Date
22 March 2017
Nexen chief executive Fang Zhi said the two accidents revealed deep flaws in the company’s ability to safely run the facility. Photo: Nexen
Nexen chief executive Fang Zhi said the two accidents revealed deep flaws in the company’s ability to safely run the facility. Photo: Nexen

CNOOC’s US$15 bln bet on oil sands backfires

A subsidiary of Chinese state-owned oil giant CNOOC Ltd. has raised the possibility that it may abandon a key part of an oil-sands project in northern Canada, after an investigation into two major accidents uncovered managerial and safety lapses in one of its facilities, the Wall Street Journal reports.

Nexen, which CNOOC acquired in 2013 for about US$15 billion, said it will review the long-term viability of its operations in Alberta after two major accidents in the province, according to the newspaper.

Last summer, a pipeline burst at its Long Lake facility in Alberta, spilling 31,500 barrels of oil.

Then in January, an explosion occurred at the plant’s crude-processing unit, killing two workers.

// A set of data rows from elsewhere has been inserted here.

/-- Position inputs, recalibration and the reading of slots (07 R334, R339, R343, R344): what each packet leaves when its fields
are legal. -/
def Obligations.PugRunPacketsComplete : Prop :=
  ∀ (s : State) (p : Pkt),
    (∀ c, s.Admits (.pugPosConfig p) p → parsePos p = some c → s.posBusy p.target.toNat = false →
      (∀ k ∈ c.claims, (s.slot k).state = .free ∨ (s.slot k).state = .stopped ∨
        k ∈ (s.position p.target.toNat).cfg.claims ∧ (s.slot k).state = .claimed) →
      exec (.pugPosConfig p) s = .next
        (let old := (s.position p.target.toNat).cfg.claims
         let s1 := (s.begun (.pugPosConfig p) p).forEach (old.filter fun k => !c.claims.contains k) fun s k =>
           s.modSlot k fun x => if x.state = .claimed then { x with state := .free } else x
         let s2 := s1.forEach c.claims fun s k => s.modSlot k fun x => { x with state := .claimed }
         ((s2.modPos p.target.toNat fun x => { x with
            cfg := c, count := 0, homed := false, valid := decide (c.mode = 1), retry := false, retryPeriods := 0,
            goodPeriods := 0, angle := c.zero, speed := 0, elec := 0, turns := 0, seen := false,
            trk := { angle := turnsOf c.zero }, trkAt := s2.now, amplitude := 0, zError := 0, at_ := s2.now }).ends (s.ticketOf p) .done).rest)) ∧
    (s.Admits (.pugRecal p) p → 32 ≤ p.target.toNat → prmZero p 0 40 = true →
      usSteps 150 + (s.slot p.target.toNat).fir.n * (s.slot p.target.toNat).tIn ≤ usSteps 2000 → s.recal = none →
      exec (.pugRecal p) s = .next
        ({ ((s.begun (.pugRecal p) p).modSlot p.target.toNat fun x => { x with
              state := .recal, out := { x.out with valid := false },
              next := x.next.map fun (o : SlotOut × Nat) => ({ o.1 with valid := false, recal := true }, o.2) }).finishFir p.target.toNat
             s.dtbNs with
           recal := some { slot := p.target.toNat, ticket := s.ticketOf p, oldO := (s.slot p.target.toNat).calO,
                           oldG := (s.slot p.target.toNat).calG } }).rest) ∧
    (s.Admits (.pugRead p) p → p.target.toNat < 48 →
      exec (.pugRead p) s = .next
        (let o := (s.slot p.target.toNat).out
         let ns : DWord := BitVec.ofNat 64 (o.stamp / 65536)
         ((s.begun (.pugRead p) p).answer (s.ticketOf p)
           { r0 := lo32 ns, r1 := hi32 ns,
             extra := word [(o.value.toNat, 0), (bit o.valid, 16), (bit o.sat, 17), (bit o.slip, 18), (bit o.recal, 19)] }).rest)) ∧
    (s.Admits (.pugRead p) p → 0x80 ≤ p.target.toNat →
      exec (.pugRead p) s = .next
        (let s1 := (s.begun (.pugRead p) p).posUpTo (p.target.toNat - 0x80)
         let a := s1.posNow (p.target.toNat - 0x80)
         let x := s1.position (p.target.toNat - 0x80)
         (s1.answer (s.ticketOf p)
           { r0 := word [(a.1.toNat, 0), (a.2.toNat, 16)],
             r1 := word [(bit x.valid, 0), (bit x.spdSat, 1)] }).rest)) ∧
    (s.Admits (.pugStatus p) p → p.target.toNat < 48 → prm p 0 = 0 →
      exec (.pugStatus p) s = .next
        (((s.begun (.pugStatus p) p).modSlot p.target.toNat fun x => { x with sat := false, slip := false }).answer
          (s.ticketOf p) { r0 := (s.slotWords p.target.toNat 0).1, r1 := (s.slotWords p.target.toNat 0).2 }).rest) ∧
    (s.Admits (.pugStatus p) p → p.target.toNat < 48 → prm p 0 = 1 →
      exec (.pugStatus p) s = .next
        ((s.begun (.pugStatus p) p).answer (s.ticketOf p)
          { r0 := (s.slotWords p.target.toNat 1).1, r1 := (s.slotWords p.target.toNat 1).2 }).rest) ∧
    (s.Admits (.pugStatus p) p → 0x80 ≤ p.target.toNat → prm p 0 = 0 →
      exec (.pugStatus p) s = .next
        (let s1 := (s.begun (.pugStatus p) p).posUpTo (p.target.toNat - 0x80)
         ((s1.modPos (p.target.toNat - 0x80) fun x => { x with spdSat := false }).answer (s.ticketOf p)
          { r0 := (s1.posWords (p.target.toNat - 0x80)).1, r1 := (s1.posWords (p.target.toNat - 0x80)).2 }).rest))

/-- Frames and outputs of slots, and the events of position inputs (07 R313, R325, R331, R332, R336, R339, R340): what each
leaves while it applies. -/
def Obligations.MeasurementEventsComplete : Prop :=
  ∀ s : State, s.awake = true →
    (∀ (src : Fin 10) inputs, src.val < 8 → (s.pwm src).running = true → (s.pwm src).lastAt = s.now →
      (∀ n ∈ s.frameSlots src, (s.slot n).frameAt ≠ s.now ∨ (s.slot n).prev = none) →
      exec (.pugFrame src inputs) s = .next (s.frame src inputs).finish) ∧
    (∀ (k : Fin 2) inputs, (vget s.pugTimers k).en = true →
      exec (.pugFrame ⟨8 + k, by omega⟩ inputs) s = .next
        (let w := vget s.pugTimers k
         let s1 := (s.advanceTo w.nextAt).alignClocks (8 + k)
         let e := placeError s1.dtbSteps (phaseSteps w.phase w.period) w.period
         let w1 := { w with ticks := w.ticks + 1, lastAt := s1.now,
                             nextAt := s1.now + s1.localSteps ((w.period : Int) - e).toNat }
         let s2 := { s1 with pugTimers := vset s1.pugTimers k w1 }
         (((s2.frame (8 + k) inputs)).capTick (8 + k)).finish)) ∧
    (∀ (n : Fin 48) o ready later, (s.slot n).next = (o, ready) :: later → s.recal = none →
      exec (.slotOutputReady n) s = .next
        (let s1 := (s.advanceTo ready).modSlot n fun x => { x with
           out := o, next := later, recent := if o.valid then (o.value :: x.recent).take 8 else x.recent,
           state := if x.state = .recal ∧ o.valid then .sampling else x.state }
         let s0 := s1.notePeak n
         let s2 := s0.forEach (numbers 16 fun k => 8 ≤ k ∧ (s1.trip k).en ∧ (s1.trip k).slot = n) State.compare
         (s2.forEach (numbers 8 fun b => match (s2.bridge b).defn with
            | some d => decide (d.vdcSlot = some n.val) && o.valid | none => false) State.judgePrecharge).capPoll.finish)) ∧
    (∀ (n : Fin 4) pairs, (s.position n).cfg.mode = 2 → s.isRetired 2 n = false → (s.position n).retry = false →
      exec (.resolverPeriod n pairs) s = .next
        (let x := s.position n
         let s1 := s.advanceTo (s.excEnd x.cfg.excF)
         let sn := demodulate 40 x.cfg.rphase (pairs.toList.map (·.1))
         let cs := demodulate 41 x.cfg.rphase (pairs.toList.map (·.2))
         let amp := satTo 0x7FFF (roundR (ratSqrt (sn * sn + cs * cs))).toNat
         let s2 := s1.modPos n fun x => { x with amplitude := BitVec.ofNat 16 amp, at_ := s1.now }
         (if x.cfg.ampLo.toNat ≤ amp ∧ amp ≤ x.cfg.ampHi.toNat then
            s2.modPos n fun x => ({ x with valid := true }).follow s2.now sn cs else s2.posUpset n).finish)) ∧
    (∀ n : Fin 4, (s.position n).cfg.mode = 1 → (s.position n).cfg.zmode = 2 → (s.position n).homed = false →
      s.isRetired 2 n = false →
      exec (.zEdge n) s = .next
        ((s.posUpTo n).modPos n fun x => { x with homed := true, count := 0, angle := x.cfg.mech 0, zError := 0 }).finish) ∧
    (∀ (n : Fin 4) a b, (s.position n).cfg.mode = 1 → s.isRetired 2 n = false → a ≠ (s.position n).a → b = (s.position n).b →
      exec (.quadratureEdge n a b) s = .next
        ((s.posUpTo n).modPos n fun x =>
          let c := x.count + (if a ≠ (s.position n).b then 1 else -1 : Int)
          { x with a := a, b := b, count := c, angle := x.cfg.mech c }).finish) ∧
    (∀ unit : Fin 48, (s.slot unit).state = .sampling → ∀ kind : Fin 3, slotKind unit = kind.val → kind.val < 2 →
      exec (.measurementUpset kind unit) s = .next
        ((s.detect kind unit).modSlot unit fun x => { x with retry := true }).finish) ∧
    (∀ r off gain, s.recal = some r → r.measured = false → 0x3000 ≤ gain.toNat → gain.toNat ≤ 0x5000 →
      exec (.recalEnd off gain) s = .next
        (({ (s.modSlot r.slot fun x => { x with fresh := 0, hist := [] }) with recal := some { r with measured := true } }).modSlot
          r.slot fun x => x.setCal s.now off gain).finish)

Nexen chief executive Fang Zhi said Tuesday the two accidents revealed deep flaws in the company’s ability to safely run the facility.

Investigation showed that the six-month old pipeline hadn’t been properly moored and its high-tech leak detection system failed.

On the other hand, repair of the processing unit would cost about US$100 million.

The Nexen deal ranked as China’s biggest-ever overseas takeover, surpassed only recently by China National Chemical Corp.’s pending acquisition of Switzerland’s Syngenta SA, the Journal said.

CNOOC was hoping to use Nexen as a springboard for its expansion in North America following its failure to acquire Unocal in 2005, the report said.